## [DATA FOR ANALYSIS]

/-- A checkpoint as its header describes it (R80). -/
structure Ckpt where
  /-- Sequence. -/
  seq    : Nat
  /-- Full, not incremental. -/
  full   : Bool
  /-- Media generation. -/
  gen    : Nat
  /-- Incremental slot, 0 or 1; 0 for a full one. -/
  inc    : Nat
  /-- Sequence of its full checkpoint; for a full one, its own. -/
  base   : Nat
  /-- Journal sequence at its start. -/
  jseq   : Nat
  /-- Operating time at its start. -/
  opTime : Nat
  /-- Instant of its start. -/
  start  : Nat
  /-- Map pages it writes: region map pages by number, hot-line table pages from 65,536 on (R78). -/
  pages  : List Nat := []
  /-- The region map entries of its pages (R78). -/
  regions : NMap RegionEntry := []
  /-- The hot-line table entries of its pages (R78). -/
  hot : NMap HotEntry := []
  /-- The append plan in effect from its start, and the one that follows (R78, R81): tile row and base. -/
  plan : List (Nat × Nat) := []
  planNext : List (Nat × Nat) := []
  /-- The die substitution table (R78). -/
  subst : NMap Nat := []
  /-- The wear statistics and the slots' uses (R54, R78). -/
  slots : NMap SlotSt := []
  wide : NMap Cls := []
  /-- The regions that stood, by the model's number (R214). -/
  rgns : List Nat := []
  deriving DecidableEq, Repr

/-! ### Host-port state -/

/-- An HDM decoder (R212). -/
structure Decoder where
  /-- HPA base. -/
  base  : Nat
  /-- Size. -/
  size  : Nat
  /-- DPA skip. -/
  skip  : Nat
  /-- Interleave ways. -/
  ways  : Nat
  /-- Interleave granularity. -/
  gran  : Nat
  /-- Position among the ways. -/
  pos   : Nat
  /-- Lock on commit. -/
  lock  : Bool
  deriving DecidableEq, Repr

/-- A record of a CXL event log (R226 to R228). -/
structure EvRec where
  /-- Handle (R226). -/
  handle  : Nat
  /-- Event code (R372). -/
  code    : BitVec 16
  /-- Linen severity (R366). -/
  sev     : Nat
  /-- Unit class (R228). -/
  cls     : BitVec 8
  /-- Unit number (R228). -/
  unit    : BitVec 16
  /-- DPA. -/
  dpa     : Option Nat
  /-- HPA. -/
  hpa     : Option Nat
  /-- Storm count (R369). -/
  storm   : Nat
  /-- Operating time of the last of a storm, ms. -/
  second  : Nat
  /-- Linen sequence number. -/
  linen   : Nat
  /-- Timestamp (R228). -/
  stamp   : BitVec 64
  /-- Record format: 0 vendor, 1 General Media, 2 Memory Module (R227). -/
  kind    : Nat := 0
  /-- Event data (R228). -/
  data    : List Byte := []
  deriving DecidableEq, Repr

/-- One event log of a head (R226). -/
structure EvLogSt where
  /-- Records, oldest first. -/
  recs     : List EvRec := []
  /-- Overflow flag. -/
  overflow : Bool := false
  /-- Records lost. -/
  lost     : Nat := 0
  /-- First overflow timestamp. -/
  firstTs  : BitVec 64 := 0
  /-- Last overflow timestamp. -/
  lastTs   : BitVec 64 := 0
  deriving DecidableEq, Repr

/-- A bulk transfer that is open (R225, R284, R285). -/
structure Bulk where
  /-- An Open write. -/
  write : Bool
  /-- Dictionary key of the object. -/
  od    : Nat
  /-- Opened with the maintenance flag. -/
  maint : Bool
  /-- Total length. -/
  total : Nat
  /-- Bytes read out or taken. -/
  bytes : List Byte
  /-- Instant of the last operation. -/
  last  : Nat
  /-- CAN FD transaction (R284). -/
  trans : BitVec 8 := 0
  /-- Next segment number (R285). -/
  next  : Nat := 1
  /-- Last segment acknowledged (R285). -/
  acked : Nat := 0
  deriving DecidableEq, Repr

/-- A region at a head (R214, R236 table). -/
inductive RgnState where
  | free
  | offered
  | added
  | releasing
  deriving DecidableEq, Repr

/-- A Dynamic Capacity region (R214, R216, R217). -/
structure Rgn where
  /-- Number of the add, the model's own. -/
  id     : Nat
  /-- DPA base (R214). -/
  base   : Nat
  /-- Length. -/
  length : Nat
  /-- Class (R33). -/
  cls    : Cls
  /-- Tag (R236). -/
  tag    : BitVec 64
  /-- DC region index at head A (R214). -/
  idxA   : Option Nat
  /-- DC region index at head B (R214). -/
  idxB   : Option Nat
  /-- State at head A (R216). -/
  stA    : RgnState := .free
  /-- State at head B (R216). -/
  stB    : RgnState := .free
  /-- Accepted at head A at some time (R217). -/
  everA  : Bool := false
  /-- Accepted at head B at some time (R217). -/
  everB  : Bool := false
  /-- Added to both heads (R216). -/
  shared : Bool := false
  /-- The slots that its Add chose, one for each 2 MiB unit (R52, R216). -/
  slots : List Nat := []
  deriving DecidableEq, Repr

/-- Indirect window and guarded pair of a control block (R294 to R302). -/
structure Ctl where
  /-- IADDR: DOM and OFS (R294); reset 0. -/
  iaddr : BitVec 32 := 0
  /-- ICTL (R296); reset STEP 1. -/
  ictl : BitVec 32 := 0x10
  /-- ISTAT (R297); reset 0. -/
  istat : BitVec 32 := 0
  /-- The posted IDATA write: target address, bytes, value and start (R298); reset none. -/
  posted : Option (BitVec 32 × Nat × BitVec 64 × Nat) := none
  /-- The guarded value held and its instant, PEND (R301, R302); reset none. -/
  held : Option (BitVec 64 × Nat) := none
  /-- GSTAT.LTARGET (R301); reset 0. -/
  ltarget : BitVec 16 := 0
  /-- GSTAT.RESULT (R301); reset 0. -/
  result : BitVec 4 := 0
  /-- The halves of the hint record at 0x080 and 0x088 (R308); reset 0. -/
  hint0 : BitVec 64 := 0
  hint1 : BitVec 64 := 0
  /-- Instant of the last warning for a refused direct write (R300); reset none. -/
  refusedAt : Option Nat := none
  deriving DecidableEq, Repr

/-- An SPDM session of a head (R256). -/
structure Spdm where
  /-- GET_VERSION answered. -/
  version : Bool := false
  /-- GET_CAPABILITIES answered. -/
  caps    : Bool := false
  /-- Algorithms negotiated. -/
  algs    : Bool := false
  /-- Session secret. -/
  secret  : Option (BitVec 256) := none
  /-- The session is established. -/
  up      : Bool := false
  /-- Key updates so far. -/
  updates : Nat := 0
  deriving DecidableEq, Repr

/-- An IDE stream: its key, mode and state (R257). -/
structure Ide where
  /-- Stream key. -/
  key  : Option (BitVec 256) := none
  /-- Skid mode (else containment). -/
  skid : Bool := false
  /-- The stream has failed. -/
  failed : Bool := false
  deriving DecidableEq, Repr
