/-- Entries of R413. -/
def odSafety1 : List OdRow := [
  ⟨0x7C00, 1, 1, 0x01, .u64, .ro, 0, 3, 0, 0, 18446744073709551615, false, 7, true⟩,
  ⟨0x7C00, 1, 1, 0x02, .u64, .ro, 0, 3, 0, 0, 18446744073709551615, false, 7, true⟩,
  ⟨0x7C00, 1, 1, 0x03, .u8, .ro, 0, 3, 0, 0, 15, false, 7, false⟩,
  ⟨0x7C00, 1, 1, 0x04, .u64, .ro, 0, 3, 0, 0, 18446744073709551615, false, 7, true⟩,
  ⟨0x7C00, 1, 1, 0x05, .u64, .ro, 0, 3, 0, 0, 18446744073709551615, false, 7, false⟩,
  ⟨0x7C00, 1, 1, 0x06, .u64, .ro, 0, 3, 0, 0, 18446744073709551615, false, 7, true⟩,
  ⟨0x7C10, 1, 1, 0x01, .u16, .ro, 0, 3, 0, 0, 256, false, 7, false⟩,
  ⟨0x7C10, 1, 1, 0x02, .u8, .ro, 0, 3, 100, 0, 100, false, 7, false⟩,
  ⟨0x7C10, 1, 1, 0x03, .u8, .rwp, 0, 1, 10, 5, 50, false, 7, false⟩,
  ⟨0x7C10, 1, 1, 0x04, .u16, .wo, 0, 2, 0, 0, 255, false, 7, false⟩,
  ⟨0x7C10, 1, 1, 0x05, .u8, .wo, 0, 2, 0, 0, 31, false, 7, false⟩,
  ⟨0x7C10, 1, 1, 0x06, .u64, .ro, 0, 3, 0, 0, 18446744073709551615, false, 7, true⟩,
  ⟨0x7C10, 1, 1, 0x07, .u64, .ro, 0, 3, 0, 0, 18446744073709551615, false, 7, true⟩,
  ⟨0x7C10, 1, 1, 0x08, .u8, .ro, 0, 3, 0, 0, 3, false, 7, false⟩,
  ⟨0xA000, 1, 64, 0x01, .enum, .ro, 0, 3, 0, 0, 3, false, 7, false⟩,
  ⟨0xA000, 1, 64, 0x02, .u8, .ro, 0, 3, 0, 0, 34, false, 7, false⟩,
  ⟨0xA000, 1, 64, 0x03, .u64, .ro, 0, 3, 0, 0, 18446744073709551615, false, 7, true⟩,
  ⟨0xA000, 1, 64, 0x04, .u8, .ro, 0, 3, 255, 0, 255, false, 7, false⟩,
  ⟨0xA100, 1, 66, 0x01, .enum, .ro, 0, 3, 0, 0, 2, false, 7, false⟩,
  ⟨0xA100, 1, 66, 0x02, .enum, .ro, 0, 3, 0, 0, 8, false, 7, false⟩]

/-- Entries of R413. -/
def odSafety2 : List OdRow := [
  ⟨0xA100, 1, 66, 0x03, .u32, .ro, 0, 3, 0, 0, 4294967295, false, 7, false⟩,
  ⟨0xA100, 1, 66, 0x04, .u64, .ro, 0, 3, 0, 0, 18446744073709551615, false, 7, true⟩,
  ⟨0xA100, 1, 66, 0x05, .u8, .ro, 0, 3, 255, 0, 255, false, 7, false⟩]

/-- The object dictionary (R269). -/
def odRows : List OdRow :=
  odMedia ++ odTwill1 ++ odTwill2 ++ odCodes1 ++ odCodes2 ++ odGauze1 ++ odGauze2 ++ odVelvet ++ odBarrier ++ odJoern ++ odPorts1 ++ odPorts2 ++ odDamask1 ++ odDamask2 ++ odMuslin1 ++ odMuslin2 ++ odMuslin3 ++ odModes1 ++ odModes2 ++ odPower1 ++ odPower2 ++ odClocks1 ++ odClocks2 ++ odLinen1 ++ odLinen2 ++ odTweed ++ odSafety1 ++ odSafety2

/-- A row covers an index and subindex. -/
def odCovers (r : OdRow) (idx sub : Nat) : Bool :=
  r.sub == sub && decide (r.base ≤ idx) && (idx - r.base) % r.stride == 0 && decide ((idx - r.base) / r.stride < r.count)

/-- The row of an index and subindex 0x01 upward (R269). -/
def odRow? (idx sub : Nat) : Option OdRow := odRows.find? fun r => odCovers r idx sub

/-- The highest subindex in use at an index, which subindex 0x00 holds (R262); none where the index has no entry. -/
def odHighest (idx : Nat) : Option Nat :=
  odRows.foldl (fun m r => if odCovers r idx r.sub then some (max (m.getD 0) r.sub) else m) none

/-- Key of an entry in the stores. -/
def odKey (idx sub : Nat) : Nat := idx * 256 + sub

/-- The unsigned number of `bits` bits that a value is stored as. -/
def odEnc (bits : Nat) (v : Int) : Nat := (v % (2 ^ bits : Nat)).toNat

/-- The integer that a stored value of a type stands for. -/
def odDec (ty : OdType) (v : Nat) : Int :=
  match ty with
  | .i32 => if v < 2 ^ 31 then v else (v : Int) - 2 ^ 32
  | _ => v

/-- Range check of R270. -/
def odInRange (r : OdRow) (v : Nat) : Bool :=
  let x := odDec r.ty v
  (r.lo ≤ x && x ≤ r.hi) || (r.zero && x == 0)

/-- Largest value of a counter. -/
def odMax (ty : OdType) : Nat := 2 ^ (8 * odTypeLen ty) - 1

/-- Factory settings of a sequencer slot (R328): nominal mV, good and fall thresholds, mode. -/
def slotFactory (s : Nat) : Nat × Nat × Nat × Nat :=
  match s with
  | 0 => (720, 662, 144, 1)
  | 1 => (800, 736, 160, 1)
  | 2 => (1000, 920, 200, 1)
  | 3 => (850, 782, 170, 1)
  | 4 => (1200, 1104, 240, 1)
  | 5 => (900, 828, 180, 1)
  | 6 => (2500, 2300, 500, 1)
  | 7 => (900, 828, 180, 1)
  | 8 => (2500, 2300, 500, 1)
  | 9 => (5000, 4600, 1000, 1)
  | _ => (0, 0, 0, 0)

/-- Default of an entry: its row's, and for the sequencer slots the factory settings of R328. -/
def odDefault (idx sub : Nat) : Nat :=
  if 0x7010 ≤ idx ∧ idx ≤ 0x701B ∧ 1 ≤ sub ∧ sub ≤ 4 then
    let f := slotFactory (idx - 0x7010)
    if sub = 1 then f.2.2.2 else if sub = 2 then f.1 else if sub = 3 then f.2.1 else f.2.2.1
  else ((odRow? idx sub).map OdRow.dflt).getD 0

/-- An entry of the calibration set (R268, R275 rule 4). -/
def odCal (key : Nat) : Bool := decide (0x5100 ≤ key / 256) && decide (key / 256 ≤ 0x51FF) && decide (1 ≤ key % 256) && decide (key % 256 ≤ 5)

/-- Every RWP entry outside the calibration set, by key, with its Default (R268). -/
def odPersistent : List (Nat × Nat) :=
  odRows.flatMap fun r =>
    if r.acc = .rwp ∧ r.base ≠ 0x5100 then
      (List.range r.count).map fun i => (odKey (r.base + r.stride * i) r.sub, odDefault (r.base + r.stride * i) r.sub)
    else []

/-- Whether the value at a key counts since manufacture. -/
def odKeeps (key : Nat) : Bool := ((odRow? (key / 256) (key % 256)).map OdRow.keep).getD false

/-- Whether the entry at a key has an access code. -/
def odHasAcc (a : OdAcc) (key : Nat) : Bool := ((odRow? (key / 256) (key % 256)).map fun r => r.acc == a).getD false

end Sys2Proof.Machine
end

## [EXERCISE DESCRIPTION]
Within the data above, the span starting at the line containing "odRows.flatMap fun r =>" and ending at the line containing "access code. -/" is to be retyped exactly, with no other lines.

## [ANSWER FOR THIS EXERCISE]
  odRows.flatMap fun r =>
    if r.acc = .rwp ∧ r.base ≠ 0x5100 then
      (List.range r.count).map fun i => (odKey (r.base + r.stride * i) r.sub, odDefault (r.base + r.stride * i) r.sub)
    else []

/-- Whether the value at a key counts since manufacture. -/
def odKeeps (key : Nat) : Bool := ((odRow? (key / 256) (key % 256)).map OdRow.keep).getD false

/-- Whether the entry at a key has an access code. -/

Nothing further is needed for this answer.